Figure 1. Zero-shot image segmentation aims to transfer the knowledge learned from seen classes to unseen ones (i.e., never shown up in training) with the help of semantic knowledge 


Different from image classification, segmentation requires pixel-wise classification and is more challenging in terms of class representation learning. Substantial efforts have been devoted to zero-shot semantic segmentation [4, 62] and can be categorized into projection-based methods [20, 62, 66] and generative model-based methods [4, 27, 40]. The generative model-based methods are usually superior to the projection-based methods because they produce synthetic training features for the unseen group, which contribute to alleviating the crucial bias issue [53] of tending to classify objects into seen classes. Owing to the above merits, we follow the paradigm of generative model-based methods to address zero-shot segmentation tasks. 

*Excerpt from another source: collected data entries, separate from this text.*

-- ==== Sys2Proof/Laws/BitPacking.lean ====
section
/-!
SUPPORT. The scratch register bit by bit, and what the loops of the packer (R70) and the unpacker (R72) do.
-/

namespace Sys2Proof.Machine

/-! ## Bits of the scratch register -/

theorem ceilDiv_eight (a : Nat) : ceilDiv a 8 = (a + 7) / 8 := rfl

/-- Bit `j` of ACC counted from the top, so bit 0 is ACC[39]. -/
def Scratch.bit (x : Scratch) (j : Nat) : Bool := decide (j < 40) && x.acc.getLsbD (39 - j)

theorem Scratch.ext_bit {x y : Scratch} (hh : x.held = y.held) (hb : ∀ j, j < 40 → x.bit j = y.bit j) : x = y := by
  obtain ⟨a, h⟩ := x
  obtain ⟨b, k⟩ := y
  have : a = b := by
    apply BitVec.eq_of_getLsbD_eq
    intro i hi
    have := hb (39 - i) (by omega)
    simpa [Scratch.bit, show 39 - (39 - i) = i by simp [Config.scratchBits] at hi; omega, show 39 - i < 40 by omega] using this
  simp only at hh
  rw [this, hh]

theorem Scratch.bit_empty (j : Nat) : Scratch.empty.bit j = false := by simp [Scratch.bit, Scratch.empty]

theorem Scratch.bit_dropByte (x : Scratch) (j : Nat) : x.dropByte.bit j = x.bit (j + 8) := by
  simp only [Scratch.bit, Scratch.dropByte, BitVec.getLsbD_shiftLeft, Config.scratchBits]
  by_cases h : j + 8 < 40
  · simp [h, show j < 40 by omega, show ¬ 39 - j < 8 by omega, show 39 - j < 40 by omega, show 39 - j - 8 = 39 - (j + 8) by omega]
  · simp [h, show 39 - j < 8 by omega]

theorem Scratch.bit_dropValue (x : Scratch) (w j : Nat) : (x.dropValue w).bit j = x.bit (j + w) := by
  simp only [Scratch.bit, Scratch.dropValue, BitVec.getLsbD_shiftLeft, Config.scratchBits]
  by_cases h : j + w < 40
  · simp [h, show j < 40 by omega, show ¬ 39 - j < w by omega, show 39 - j < 40 by omega, show 39 - j - w = 39 - (j + w) by omega]
  · by_cases h2 : j < 40
    · simp [h, show 39 - j < w by omega]
    · simp [h, h2]

theorem Scratch.bit_addByte (x : Scratch) (b : Byte) (hx : x.held ≤ 31) (j : Nat) :
    (x.addByte b).bit j =
      (x.bit j || (decide (x.held ≤ j ∧ j < x.held + 8) && b.getLsbD (7 - (j - x.held)))) := by
  simp only [Scratch.bit, Scratch.addByte, BitVec.getLsbD_or, BitVec.getLsbD_shiftLeft, BitVec.getLsbD_setWidth, Config.scratchBits]
  by_cases h : j < 40
  · by_cases h1 : x.held ≤ j
    · by_cases h2 : j < x.held + 8
      · simp [h, h1, h2, show 39 - j < 40 by omega, show ¬ 39 - j < 32 - x.held by omega,
          show 39 - j - (32 - x.held) = 7 - (j - x.held) by omega, show 7 - (j - x.held) < 40 by omega]
      · simp [h, h2, show 39 - j < 32 - x.held by omega]
    · have : b.getLsbD (39 - j - (32 - x.held)) = false := BitVec.getLsbD_of_ge _ _ (by omega)
      simp [h, h1, this]
  · simp [h, show ¬ j < x.held + 8 by omega]

theorem Scratch.bit_add (x : Scratch) (w : Nat) (v : Int) (hw : x.held + w ≤ 40) (j : Nat) :
    (x.add w v).bit j =
      (x.bit j || (decide (x.held ≤ j ∧ j < x.held + w) && (encBits w v).testBit (w - 1 - (j - x.held)))) := by
  have hf : ∀ i, (BitVec.ofInt w v).getLsbD i = (encBits w v).testBit i := by
    intro i
    have : (BitVec.ofInt w v).toNat = encBits w v := by
      simp [encBits, BitVec.toNat_ofInt]
    rw [← BitVec.testBit_toNat, this]
  simp only [Scratch.bit, Scratch.add, packField, BitVec.getLsbD_or, BitVec.getLsbD_shiftLeft, BitVec.getLsbD_setWidth, Config.scratchBits]
  by_cases h : j < 40
  · by_cases h1 : x.held ≤ j
    · by_cases h2 : j < x.held + w
      · simp [h, h1, h2, hf, show 39 - j < 40 by omega, show ¬ 39 - j < 40 - x.held - w by omega,
          show 39 - j - (40 - x.held - w) = w - 1 - (j - x.held) by omega, show w - 1 - (j - x.held) < 40 by omega]
      · simp [h, h2, show 39 - j < 40 - x.held - w by omega]
    · have : (BitVec.ofInt w v).getLsbD (39 - j - (40 - x.held - w)) = false := BitVec.getLsbD_of_ge _ _ (by omega)
      simp [h, h1, this]
  · simp [h, show ¬ j < x.held + w by omega]

theorem Scratch.getLsbD_topByte (x : Scratch) (i : Nat) (hi : i < 8) : x.topByte.getLsbD i = x.bit (7 - i) := by
  simp [Scratch.topByte, Scratch.bit, hi, show 39 - (7 - i) = 32 + i by omega, show 7 - i < 40 by omega]

/-- The number of the `n` bits `f 0 .. f (n-1)`, first most significant -/
def bitsValue (f : Nat → Bool) : Nat → Nat
  | 0 => 0
  | n + 1 => 2 * bitsValue f n + (f n).toNat

theorem bitsValue_eq_sum (f : Nat → Bool) (n : Nat) :
    ((List.range n).map fun k => (f k).toNat * 2 ^ (n - 1 - k)).sum = bitsValue f n := by
  induction n with
  | zero => rfl
  | succ n ih =>
    rw [List.range_succ, List.map_append, List.sum_append, bitsValue, ← ih]
    have : ((List.range n).map fun k => (f k).toNat * 2 ^ (n + 1 - 1 - k)) =
        (List.range n).map fun k => 2 * ((f k).toNat * 2 ^ (n - 1 - k)) := by
      apply List.map_congr_left
      intro k hk
      have := List.mem_range.mp hk
      rw [show n + 1 - 1 - k = (n - 1 - k) + 1 by omega, Nat.pow_succ]; ring
    rw [this, List.sum_map_mul_left]
    simp

theorem testBit_bitsValue (f : Nat → Bool) (n i : Nat) :
    (bitsValue f n).testBit i = (decide (i < n) && f (n - 1 - i)) := by
  induction n generalizing i with
  | zero => simp [bitsValue]
  | succ n ih =>
    cases i with
    | zero =>
      rw [bitsValue, Nat.testBit_zero]
      cases hn : f n <;> simp [hn]
    | succ i =>
      rw [bitsValue, Nat.testBit_succ]
      have : (2 * bitsValue f n + (f n).toNat) / 2 = bitsValue f n := by
        have hb := (f n).toNat_lt
        omega
      rw [this, ih]
      by_cases h : i < n
      · simp [h, show n - (i+1) = n - 1 - i by omega]
      · simp [h]

theorem bitsValue_lt (f : Nat → Bool) (n : Nat) : bitsValue f n < 2 ^ n := by
  induction n with
  | zero => simp [bitsValue]
  | succ n ih =>
    rw [bitsValue, Nat.pow_succ]
    have hb := (f n).toNat_lt
    omega

theorem bitsValue_congr {f g : Nat → Bool} : ∀ {n : Nat}, (∀ k, k < n → f k = g k) → bitsValue f n = bitsValue g n := by
  intro n
  induction n with
  | zero => intro _; rfl
  | succ n ih =>
    intro h
    rw [bitsValue, bitsValue, ih (fun k hk => h k (by omega)), h n (by omega)]

theorem Scratch.topByte_eq (x : Scratch) : x.topByte = BitVec.ofNat 8 (bitsValue x.bit 8) := by
  apply BitVec.eq_of_getLsbD_eq
  intro i hi
  rw [Scratch.getLsbD_topByte _ _ hi, BitVec.getLsbD_ofNat, testBit_bitsValue]
  simp [hi]

theorem Scratch.topValue_eq (x : Scratch) (w : Nat) (hw : w ≤ 40) (hw1 : 1 ≤ w) : x.topValue w = sextBits w (bitsValue x.bit w) := by
  have h : (x.acc.extractLsb' (Config.scratchBits - w) w) = BitVec.ofNat w (bitsValue x.bit w) := by
    apply BitVec.eq_of_getLsbD_eq
    intro i hi
    rw [BitVec.getLsbD_extractLsb', BitVec.getLsbD_ofNat, testBit_bitsValue]
    simp only [Config.scratchBits, Scratch.bit, hi, decide_true, Bool.true_and]
    rw [show 39 - (w - 1 - i) = 40 - w + i by omega]
    simp [show w - 1 - i < 40 by omega]
  unfold Scratch.topValue
  rw [h, BitVec.toInt_eq_toNat_cond, BitVec.toNat_ofNat, Nat.mod_eq_of_lt (bitsValue_lt _ _)]
  unfold sextBits
  have : 2 ^ w = 2 * 2 ^ (w - 1) := by rw [← Nat.pow_succ', show (w-1).succ = w by omega]
  by_cases hlt : bitsValue x.bit w < 2 ^ (w - 1)
  · rw [if_pos (by omega), if_pos hlt]
  · rw [if_neg (by omega), if_neg hlt]; simp


/-! ## The loops of R72 -/

/-- The held bits are the bits of the input that end where byte `pos` begins; every other bit of ACC is 0. -/
def Scratch.Reads (x : Scratch) (input : List Byte) (pos : Nat) : Prop :=
  x.held ≤ 8 * pos ∧ ∀ j, x.bit j = (decide (j < x.held) && inputBit input (8 * pos - x.held + j))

However, the current generative model-based methods are usually in the form of per-pixel-level generation, which is not robust enough in the more complicated scenarios. Recently, several works propose to decouple the segmentation into class-agnostic mask prediction and object-level classification [8, 11, 31, 61]. We follow this strategy and degenerate the pixel-level generation to a more robust object-level generation. What’s more, previous generative works [4, 27, 40] usually learn a direct mapping from semantic embedding to visual features. Such a generator does not consider the visual-semantic gap of feature granularity that images contain much richer information than languages. The direct mapping from coarse to finegrained information results in low-quality synthetic features. To address this issue, we propose to utilize abundant primitives with very fine-grained semantic attributes to compose visual representations. Different assemblies of these primitives construct different class representations, where the assembly is decided by the relevance between primitives and semantic embeddings. Primitives greatly enhance the expressive diversity and effectiveness of the generator, especially in terms of rich fine-grained attributes, making the synthetic features for different classes more reliable and discriminative. 


However, there are only real image features of seen classes to supervise the generator, leaving unseen classes unsupervised. To provide more constraints for the feature generation of unseen classes, we propose to transfer the inter-class relationships in semantic space to visual space. The category relationships obtained by semantic embeddings are employed to constrain the inter-class relationships of visual features. With such constraint, the visual features, especially the synthesized features for unseen classes, are promoted to have a homogeneous inter-class structure as in semantic space. Nevertheless, there is a discrepancy between the visual space and the semantic space [10, 57], so as to their inter-class relationships. Visual features contain richer information and cannot be fully aligned with semantic embeddings. Directly aligning two disjoint relationships inevitably compromises the discriminative of visual features. To address this issue, we propose to disentangle visual features into semantic-related and semanticunrelated features, where the former is better aligned with the semantic embedding while the latter is noisy to semantic space. We only use semantic-related features for relationship alignment. The proposed relationship alignment and feature disentanglement are mutually beneficial. Feature disentanglement builds semantic-related visual space to facilitate relationship alignment and excludes semanticunrelated features that are noisy for alignment. Relationship alignment in turn contributes to disentangling semanticrelated features by providing semantic clues.


Overall, the main contributions are as follows: 总体而言,主要贡献如下:

• We study universal zero-shot segmentation and propose Primitive generation with collaborative relationship Alignment and feature Disentanglement learning (PADing) as a unified framework for ZSP/ZSI/ZSS. •我们研究了通用零样本分割,并提出了使用协作关系对齐和特征去纠缠学习(PADing)的原语生成,作为ZSP/ZSI/ZSS的统一框架。

• We propose a primitive generator that employs lots of learned primitives with fine-grained attributes to synthesize visual features for unseen categories, which helps to address the bias issue and domain gap issue. •我们提出了一种基元生成器,该生成器使用大量具有细粒度属性的学习基元来合成看不见类别的视觉特征,这有助于解决偏差问题和领域差距问题。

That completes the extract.